(Saved data entries)
[Start of Attachment]

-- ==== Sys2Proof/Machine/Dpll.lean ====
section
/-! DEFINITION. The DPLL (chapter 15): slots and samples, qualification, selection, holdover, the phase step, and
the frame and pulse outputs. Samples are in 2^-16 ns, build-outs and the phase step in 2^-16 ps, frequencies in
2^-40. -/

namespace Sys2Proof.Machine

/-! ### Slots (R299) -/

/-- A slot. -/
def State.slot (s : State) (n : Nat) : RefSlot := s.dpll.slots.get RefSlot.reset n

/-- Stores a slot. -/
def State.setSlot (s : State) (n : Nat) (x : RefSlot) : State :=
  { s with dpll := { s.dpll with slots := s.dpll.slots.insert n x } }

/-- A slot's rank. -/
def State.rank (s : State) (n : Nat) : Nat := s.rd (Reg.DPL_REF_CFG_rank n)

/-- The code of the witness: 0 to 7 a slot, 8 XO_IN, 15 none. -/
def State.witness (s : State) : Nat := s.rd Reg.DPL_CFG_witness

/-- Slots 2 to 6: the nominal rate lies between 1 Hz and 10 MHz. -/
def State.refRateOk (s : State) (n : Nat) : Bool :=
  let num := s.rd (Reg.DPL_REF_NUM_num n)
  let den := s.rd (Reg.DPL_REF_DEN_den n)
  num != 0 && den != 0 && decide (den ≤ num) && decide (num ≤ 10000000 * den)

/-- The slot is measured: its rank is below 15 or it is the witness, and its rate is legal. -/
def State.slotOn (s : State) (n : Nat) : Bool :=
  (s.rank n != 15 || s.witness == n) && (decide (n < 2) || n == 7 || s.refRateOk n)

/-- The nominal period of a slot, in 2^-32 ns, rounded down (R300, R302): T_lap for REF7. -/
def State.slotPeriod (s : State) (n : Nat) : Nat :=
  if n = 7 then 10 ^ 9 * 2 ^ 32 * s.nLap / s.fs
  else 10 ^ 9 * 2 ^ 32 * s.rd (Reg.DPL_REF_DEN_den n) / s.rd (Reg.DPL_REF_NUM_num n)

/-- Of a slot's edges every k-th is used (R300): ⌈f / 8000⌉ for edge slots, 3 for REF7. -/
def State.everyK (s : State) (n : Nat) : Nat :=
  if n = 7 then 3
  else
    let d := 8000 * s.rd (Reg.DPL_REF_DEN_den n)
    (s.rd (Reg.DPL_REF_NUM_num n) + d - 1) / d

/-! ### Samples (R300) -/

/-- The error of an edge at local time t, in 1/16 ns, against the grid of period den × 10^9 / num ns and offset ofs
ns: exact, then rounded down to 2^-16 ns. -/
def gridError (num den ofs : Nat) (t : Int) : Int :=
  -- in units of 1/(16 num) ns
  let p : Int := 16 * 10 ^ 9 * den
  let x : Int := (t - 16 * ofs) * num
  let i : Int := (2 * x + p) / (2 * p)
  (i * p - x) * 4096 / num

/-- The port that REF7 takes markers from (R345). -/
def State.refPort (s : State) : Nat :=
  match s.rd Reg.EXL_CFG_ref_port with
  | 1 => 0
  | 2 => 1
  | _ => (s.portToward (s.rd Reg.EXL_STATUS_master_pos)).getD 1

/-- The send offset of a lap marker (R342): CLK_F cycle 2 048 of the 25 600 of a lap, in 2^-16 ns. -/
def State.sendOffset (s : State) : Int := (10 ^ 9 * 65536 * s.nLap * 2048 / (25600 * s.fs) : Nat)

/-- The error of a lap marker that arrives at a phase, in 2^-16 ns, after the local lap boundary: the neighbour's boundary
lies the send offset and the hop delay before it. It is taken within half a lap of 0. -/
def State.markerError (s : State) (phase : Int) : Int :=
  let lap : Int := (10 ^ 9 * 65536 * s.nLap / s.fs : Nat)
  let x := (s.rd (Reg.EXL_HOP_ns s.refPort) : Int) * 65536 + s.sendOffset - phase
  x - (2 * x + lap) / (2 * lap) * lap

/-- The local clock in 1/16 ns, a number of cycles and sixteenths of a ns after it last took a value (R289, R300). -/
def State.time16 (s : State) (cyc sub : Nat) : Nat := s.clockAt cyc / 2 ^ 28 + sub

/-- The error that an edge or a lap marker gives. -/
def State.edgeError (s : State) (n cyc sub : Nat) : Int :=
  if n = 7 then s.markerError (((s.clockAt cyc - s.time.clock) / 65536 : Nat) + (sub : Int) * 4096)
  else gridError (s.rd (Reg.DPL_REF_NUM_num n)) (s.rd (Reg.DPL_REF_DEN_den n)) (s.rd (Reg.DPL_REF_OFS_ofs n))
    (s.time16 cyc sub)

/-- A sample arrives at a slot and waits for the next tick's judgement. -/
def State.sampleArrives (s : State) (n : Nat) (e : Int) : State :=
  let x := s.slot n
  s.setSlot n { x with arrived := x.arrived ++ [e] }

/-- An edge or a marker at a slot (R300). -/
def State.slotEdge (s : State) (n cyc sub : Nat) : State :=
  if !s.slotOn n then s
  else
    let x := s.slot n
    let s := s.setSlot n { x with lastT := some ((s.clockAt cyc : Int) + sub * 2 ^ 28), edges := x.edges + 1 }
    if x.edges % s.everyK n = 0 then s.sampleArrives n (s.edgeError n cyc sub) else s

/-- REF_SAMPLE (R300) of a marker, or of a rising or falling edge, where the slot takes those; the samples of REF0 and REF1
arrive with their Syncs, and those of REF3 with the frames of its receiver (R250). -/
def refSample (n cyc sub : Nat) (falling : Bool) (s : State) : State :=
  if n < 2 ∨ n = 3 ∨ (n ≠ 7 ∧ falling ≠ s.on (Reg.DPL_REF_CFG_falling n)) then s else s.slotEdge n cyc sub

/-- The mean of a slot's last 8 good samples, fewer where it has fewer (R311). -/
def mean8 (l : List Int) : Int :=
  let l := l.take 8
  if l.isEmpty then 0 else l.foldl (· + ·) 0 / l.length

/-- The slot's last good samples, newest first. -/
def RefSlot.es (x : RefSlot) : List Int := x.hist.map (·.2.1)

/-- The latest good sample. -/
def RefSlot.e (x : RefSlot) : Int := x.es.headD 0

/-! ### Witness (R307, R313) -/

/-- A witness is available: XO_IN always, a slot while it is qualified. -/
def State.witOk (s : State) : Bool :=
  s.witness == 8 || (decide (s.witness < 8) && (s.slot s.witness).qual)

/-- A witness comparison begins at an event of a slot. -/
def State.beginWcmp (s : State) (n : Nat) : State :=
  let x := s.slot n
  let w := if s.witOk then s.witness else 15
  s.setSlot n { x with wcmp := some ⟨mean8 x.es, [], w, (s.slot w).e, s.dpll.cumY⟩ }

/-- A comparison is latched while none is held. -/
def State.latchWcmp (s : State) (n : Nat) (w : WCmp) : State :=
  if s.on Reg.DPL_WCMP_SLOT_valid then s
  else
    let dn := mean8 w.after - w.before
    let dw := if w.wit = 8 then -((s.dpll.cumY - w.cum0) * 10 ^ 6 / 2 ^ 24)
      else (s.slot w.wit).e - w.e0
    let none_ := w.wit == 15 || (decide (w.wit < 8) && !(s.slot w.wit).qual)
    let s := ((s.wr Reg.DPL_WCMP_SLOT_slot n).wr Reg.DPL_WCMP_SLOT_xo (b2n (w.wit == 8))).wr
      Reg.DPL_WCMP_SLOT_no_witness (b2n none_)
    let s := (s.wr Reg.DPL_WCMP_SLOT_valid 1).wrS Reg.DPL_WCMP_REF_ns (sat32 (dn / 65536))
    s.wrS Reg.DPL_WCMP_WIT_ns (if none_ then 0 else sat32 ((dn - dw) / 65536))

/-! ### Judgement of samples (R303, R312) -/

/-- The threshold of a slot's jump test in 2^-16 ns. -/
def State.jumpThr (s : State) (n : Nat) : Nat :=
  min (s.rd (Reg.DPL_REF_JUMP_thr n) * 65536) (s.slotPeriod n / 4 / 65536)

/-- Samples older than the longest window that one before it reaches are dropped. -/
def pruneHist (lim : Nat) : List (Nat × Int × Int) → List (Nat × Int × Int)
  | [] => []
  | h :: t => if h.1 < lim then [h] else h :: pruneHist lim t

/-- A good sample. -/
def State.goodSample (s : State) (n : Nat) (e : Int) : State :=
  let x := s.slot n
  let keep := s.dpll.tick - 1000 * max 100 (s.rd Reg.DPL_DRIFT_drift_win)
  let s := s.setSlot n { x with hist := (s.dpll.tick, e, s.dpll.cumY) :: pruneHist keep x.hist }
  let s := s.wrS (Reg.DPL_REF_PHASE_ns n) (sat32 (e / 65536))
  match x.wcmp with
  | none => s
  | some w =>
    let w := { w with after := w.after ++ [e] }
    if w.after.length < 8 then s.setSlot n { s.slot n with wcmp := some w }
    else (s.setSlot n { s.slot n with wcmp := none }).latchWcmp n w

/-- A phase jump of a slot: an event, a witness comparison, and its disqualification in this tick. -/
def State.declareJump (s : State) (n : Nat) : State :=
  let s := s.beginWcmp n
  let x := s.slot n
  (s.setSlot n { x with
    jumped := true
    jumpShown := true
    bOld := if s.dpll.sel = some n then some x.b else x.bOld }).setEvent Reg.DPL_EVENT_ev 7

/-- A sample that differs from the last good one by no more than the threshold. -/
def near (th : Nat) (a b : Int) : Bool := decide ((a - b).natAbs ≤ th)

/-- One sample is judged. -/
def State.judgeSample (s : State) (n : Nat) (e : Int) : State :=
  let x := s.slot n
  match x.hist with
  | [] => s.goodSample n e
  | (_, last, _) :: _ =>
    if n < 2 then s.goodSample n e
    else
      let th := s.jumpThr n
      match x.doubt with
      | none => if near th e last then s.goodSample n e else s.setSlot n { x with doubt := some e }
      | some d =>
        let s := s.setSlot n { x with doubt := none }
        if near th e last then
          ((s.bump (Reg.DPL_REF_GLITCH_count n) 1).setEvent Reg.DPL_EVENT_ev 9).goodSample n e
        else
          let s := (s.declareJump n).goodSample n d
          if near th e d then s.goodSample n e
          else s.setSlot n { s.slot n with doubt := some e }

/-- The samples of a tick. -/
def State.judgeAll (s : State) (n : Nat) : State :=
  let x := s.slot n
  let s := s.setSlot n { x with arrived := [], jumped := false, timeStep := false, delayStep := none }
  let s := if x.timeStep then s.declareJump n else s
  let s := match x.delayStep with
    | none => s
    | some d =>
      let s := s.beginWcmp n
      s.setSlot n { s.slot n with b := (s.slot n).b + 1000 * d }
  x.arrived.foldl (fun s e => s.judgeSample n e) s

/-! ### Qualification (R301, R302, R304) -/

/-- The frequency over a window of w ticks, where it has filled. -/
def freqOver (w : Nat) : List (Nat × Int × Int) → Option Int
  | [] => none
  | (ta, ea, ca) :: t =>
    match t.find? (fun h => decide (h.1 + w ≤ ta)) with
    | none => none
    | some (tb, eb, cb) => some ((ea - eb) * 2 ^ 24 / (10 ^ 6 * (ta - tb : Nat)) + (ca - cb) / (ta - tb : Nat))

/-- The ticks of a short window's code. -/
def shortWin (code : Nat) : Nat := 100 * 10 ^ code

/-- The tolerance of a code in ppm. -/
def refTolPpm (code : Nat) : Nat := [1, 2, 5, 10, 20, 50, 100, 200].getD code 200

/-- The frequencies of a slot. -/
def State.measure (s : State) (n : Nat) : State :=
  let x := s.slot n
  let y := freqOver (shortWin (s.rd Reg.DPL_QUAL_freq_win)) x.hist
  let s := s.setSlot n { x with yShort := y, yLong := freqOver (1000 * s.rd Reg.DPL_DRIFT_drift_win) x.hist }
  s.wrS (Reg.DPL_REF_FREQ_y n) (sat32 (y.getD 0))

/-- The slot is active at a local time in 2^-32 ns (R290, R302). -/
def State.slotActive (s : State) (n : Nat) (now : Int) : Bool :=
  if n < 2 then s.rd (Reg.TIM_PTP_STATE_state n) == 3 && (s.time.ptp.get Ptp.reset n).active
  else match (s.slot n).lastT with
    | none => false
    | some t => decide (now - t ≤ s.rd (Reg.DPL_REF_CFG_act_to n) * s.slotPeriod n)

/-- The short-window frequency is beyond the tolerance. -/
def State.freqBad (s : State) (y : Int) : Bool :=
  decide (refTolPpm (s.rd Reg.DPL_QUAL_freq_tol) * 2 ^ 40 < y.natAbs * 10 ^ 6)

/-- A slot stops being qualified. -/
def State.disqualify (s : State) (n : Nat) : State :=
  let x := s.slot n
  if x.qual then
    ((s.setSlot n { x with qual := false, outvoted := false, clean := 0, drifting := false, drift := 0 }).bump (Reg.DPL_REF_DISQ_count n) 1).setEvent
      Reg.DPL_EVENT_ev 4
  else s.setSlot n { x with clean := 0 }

[End of Attachment]

Task statement = Within the data above, the lines from the one with "Slots (R299) -/" to the one with "T_lap for REF7. -/" must be repeated exactly; no other line belongs in the answer.

Response for this exercise =
/-! ### Slots (R299) -/

/-- A slot. -/
def State.slot (s : State) (n : Nat) : RefSlot := s.dpll.slots.get RefSlot.reset n

/-- Stores a slot. -/
def State.setSlot (s : State) (n : Nat) (x : RefSlot) : State :=
  { s with dpll := { s.dpll with slots := s.dpll.slots.insert n x } }

/-- A slot's rank. -/
def State.rank (s : State) (n : Nat) : Nat := s.rd (Reg.DPL_REF_CFG_rank n)

/-- The code of the witness: 0 to 7 a slot, 8 XO_IN, 15 none. -/
def State.witness (s : State) : Nat := s.rd Reg.DPL_CFG_witness

/-- Slots 2 to 6: the nominal rate lies between 1 Hz and 10 MHz. -/
def State.refRateOk (s : State) (n : Nat) : Bool :=
  let num := s.rd (Reg.DPL_REF_NUM_num n)
  let den := s.rd (Reg.DPL_REF_DEN_den n)
  num != 0 && den != 0 && decide (den ≤ num) && decide (num ≤ 10000000 * den)

/-- The slot is measured: its rank is below 15 or it is the witness, and its rate is legal. -/
def State.slotOn (s : State) (n : Nat) : Bool :=
  (s.rank n != 15 || s.witness == n) && (decide (n < 2) || n == 7 || s.refRateOk n)

/-- The nominal period of a slot, in 2^-32 ns, rounded down (R300, R302): T_lap for REF7. -/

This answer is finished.